IT is 95 years since the Wagin Trotting Club was established and along with the Wagin Football Club, it has for decades shared its facilities with the Make Smoking History Wagin Woolorama.
This year the Woolorama committee has strengthened its ties with the trotting club by sponsoring one of its official race meetings.
Club president Kevin Spurr said the additional sponsorship was a welcome gesture that added to good local support that has ensured the club was in a strong position.
"We are really successful as a club and in a strong financial position with exciting and entertaining meetings but like many country organisations we struggle for volunteers," Mr Spurr said.
"We have sponsors like the Palace Hotel that donates a $1000 jackpot on the last four races, there are giveaway prizes for losing betting ticket and our food and venue are tops."
The club is planning to build more stalls and has recently repainted the existing stalls and hopes soon to build a new commentary and judge's box.

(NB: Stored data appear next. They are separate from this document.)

-- ==== Sys2Proof/Machine/State.lean ====
section
/-! DEFINITION. The state of the JXS-6400 block as plain data, its faults and refusals, and the state after reset.
Tables keyed by a number are lists of pairs with strictly rising keys. -/
namespace Sys2Proof.Machine

/-- Why the block stops. -/
inductive Fault where
  /-- Raised when a warm reset brings clock dividers into force that break the limits of R408, outside which the
  device's behaviour is not defined. Safe. -/
  | clockLimits
deriving DecidableEq, Repr

/-- Why a command has no meaning. -/
inductive Refusal where
  /-- Raised by an arm of exec for a row that has no meaning yet. Safe. -/
  | notModelled (mnemonic : String)
deriving DecidableEq, Repr

/-- A table keyed by numbers, keys strictly rising. -/
abbrev Tab (α : Type) := List (Nat × α)

/-- An addressed memory (R62, R3): (address, byte), addresses strictly rising, no byte equal to 0. -/
abbrev Mem := List Host.Cell

/-! ### Grenlink (R27 to R60) -/

/-- A reply packet (R38); kind 0 FINAL, 1 INTERIM, 2 COMPLETION. `body` is the part from offset 24. -/
structure Reply where
  status : Nat
  opcode : Nat
  seq : Nat
  session : Nat
  kind : Nat
  retained : Bool
  detail : Nat
  resultLen : Nat
  body : List Byte
deriving DecidableEq, Repr, Inhabited

/-- A stream record (R51). -/
structure StreamRec where
  session : Nat
  seq : Nat
  offset : Nat
  position : Nat
  text : List Byte
  ids : List Nat
  final : Bool
deriving DecidableEq, Repr, Inhabited

/-- An event record (R57). -/
structure EventRec where
  code : Nat
  nonMaskable : Bool
  gap : Bool
  seq : Nat
  time : Nat
  tenant : Nat
  session : Nat
  payload : List Byte
deriving DecidableEq, Repr, Inhabited

/-- What a frame sent by the device carries (R27). -/
inductive Content where
  | reply (r : Reply)
  | stream (r : StreamRec)
  | event (e : EventRec)
  | link
deriving DecidableEq, Repr, Inhabited

/-- A frame of the device: its counter, whether its content was sent before, the credit and acknowledgement it
carries, when it was last sent, and its content. -/
structure Frame where
  ctr : Nat
  resent : Bool
  credit : Nat
  ack : Nat
  sentAt : Nat
  content : Content
deriving DecidableEq, Repr, Inhabited

/-- A handshake in progress (R372, R373): the messages so far, its start, and whether it enrols. -/
structure HsPhase where
  nonceD : Nat
  transcript : List Byte
  startedAt : Nat
  enrol : Bool
deriving DecidableEq, Repr, Inhabited

/-- One Grenlink port. -/
structure GlPort where
  /-- 0 down, 1 handshaking, 2 up (R450) -/
  state : Nat
  keyed : Bool
  /-- counter of the next frame to send, and of the last frame accepted (R27, R29) -/
  txCtr : Nat
  rxCtr : Nat
  /-- whether a frame has been accepted since the handshake -/
  rxAny : Bool
  unacked : List Frame
  unsent : List (Bool × Content)
  /-- credits the control node holds, and credits to return with the next frame (R31) -/
  credits : Nat
  creditOwed : Nat
  /-- commands in the receive buffer: cmd_seq and credits (R31) -/
  rxBuf : List (Nat × Nat)
  authFail : Nat
  lastRx : Nat
  lastTx : Nat
  hs : Option HsPhase
  /-- base traffic keys of this handshake, as an opaque tag (R373), and key generations per direction (R374) -/
  keyTag : List Byte
  txGen : Nat
  rxGen : Nat
  /-- the last handshake message the device sent (R372), in clear -/
  hsOut : List Byte
deriving DecidableEq, Repr, Inhabited

/-- A cmd_seq in use (R42); phase 0 running, 1 reply hold of 250 ms, 2 retained, 3 answered by a last reply that is not
yet sent. `reply` is the latest reply sent. -/
structure CmdRec where
  seq : Nat
  opcode : Nat
  tenant : Nat
  port : Nat
  session : Nat
  phase : Nat
  repliedAt : Nat
  reply : Option Reply
deriving DecidableEq, Repr, Inhabited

It also is working towards installing a sprint lane on the track, with Mr Spurr saying Wagin's long straight made it well-suited for this relatively new industry addition to harness racing.

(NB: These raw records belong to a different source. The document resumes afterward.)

def shaperTake (s : State) (tenant k n : Nat) : State :=
  { s with mash.shapers := tmod s.mash.shapers (2 * tenant + k) fun b => { b with tokens := b.tokens - n } }

def shaperHold (s : State) (tenant k : Nat) : State :=
  { s with mash.shaperHolds := tinc s.mash.shaperHolds (2 * tenant + k) 1 }

/-! ### Models and slices -/

def modelOf (s : State) (m : Nat) : Option Model := tget s.models.models m

/-- The slice a session's work is charged to (R328, R468). -/
def sliceOfSess (s : State) (x : Sess) : Nat := ((modelOf s x.model).map (·.slice)).getD 0

/-- Pool pages: bytes of one position of one layer group, B_t (R155). -/
def posBytes (h : ModelHdr) : Nat := h.layersPerGroup * h.kvHeads * h.headDim * h.kvBits / 8 * 2

/-- Order of the run of a page of 2^k positions (R155). -/
def pageOrder (h : ModelHdr) (k : Nat) : Nat := log2Ceil (ceilDiv (2 ^ k * posBytes h) 4096)

def layerGroups (h : ModelHdr) : Nat := ceilDiv h.layers (max 1 h.layersPerGroup)

/-- The largest k whose run is at most 2^14 frames (R155). -/
def modelMaxK (h : ModelHdr) : Nat :=
  match (List.range 21).reverse.find? fun k => decide (pageOrder h k ≤ 14) with
  | some k => k
  | none => 0

end Sys2Proof.Machine
end

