-- ==== Sys2Proof/Machine/Operands.lean ====
section
/-! DEFINITION. Operand forms: fields of objects fetched over the fabric, object references, item records, and the
checks their layouts carry (R9, R10, R37, R199, R208, R225, R235). -/
namespace Sys2Proof.Machine

/-- The `n`-byte little-endian field at `off` of an object. -/
def fld (bs : List Byte) (off n : Nat) : Nat := leNat ((bs.drop off).take n)

/-- `n` bytes at `off`. -/
def cut (bs : List Byte) (off n : Nat) : List Byte := (bs.drop off).take n

/-- Whether a reserved range is zero (R10). -/
def zeros (bs : List Byte) (off n : Nat) : Bool := (cut bs off n).all fun b => b == 0

/-- Whether a section lies within an object. -/
def within (bs : List Byte) (off n : Nat) : Bool := decide (off + n ≤ bs.length)

/-- Records of `n` bytes, `count` of them, from `off`. -/
def records (bs : List Byte) (off n count : Nat) : List (List Byte) :=
  (List.range count).map fun i => cut bs (off + n * i) n

/-- A reference with no object: it unloads a table (R210, R227). -/
def ObjRefEmpty (o : ObjRef) : Bool := o.len == 0 && o.id == 0

/-- A binary32 value times 2^149, exactly; infinities and NaN as 0. -/
def f32Scaled (x : F32) : Int :=
  let v := x.toNat
  let e := bits v 30 23
  let m := bits v 22 0
  let a : Nat := if e = 255 then 0 else if e = 0 then m else (m + 8388608) * 2 ^ (e - 1)
  if bit v 31 then -(a : Int) else a

/-- Set bits of a mask below bit `n`. -/
def popBelow (m n : Nat) : Nat := countBy (fun i => m.testBit i) (List.range n)

end Sys2Proof.Machine
end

The club works closely with Woolorama to develop the ground and hopes to gain a RWWA grant to achieve its latest plans.
From an industry level he said the outlook was a little less promising with many country trotting tracks closed down and others hosting fewer meetings as trotting is centralised in metropolitan and major regional centres.
There was a time when towns such as Wyalkatchem, Dumbleyung and Katanning had trotting tracks but it is also a sign of the times, Mr Spurr said.
The sport had its origins in America when families went to church in a horse and cart then boldly proclaimed they had the fastest trotting horse and, inevitably, it turned competitive.
In Australia's earlier days when horses were widely used on farms many farmers viewed trotting as a way of making some extra income.
Wagin hosts eight official race meetings a year, mostly on Friday nights.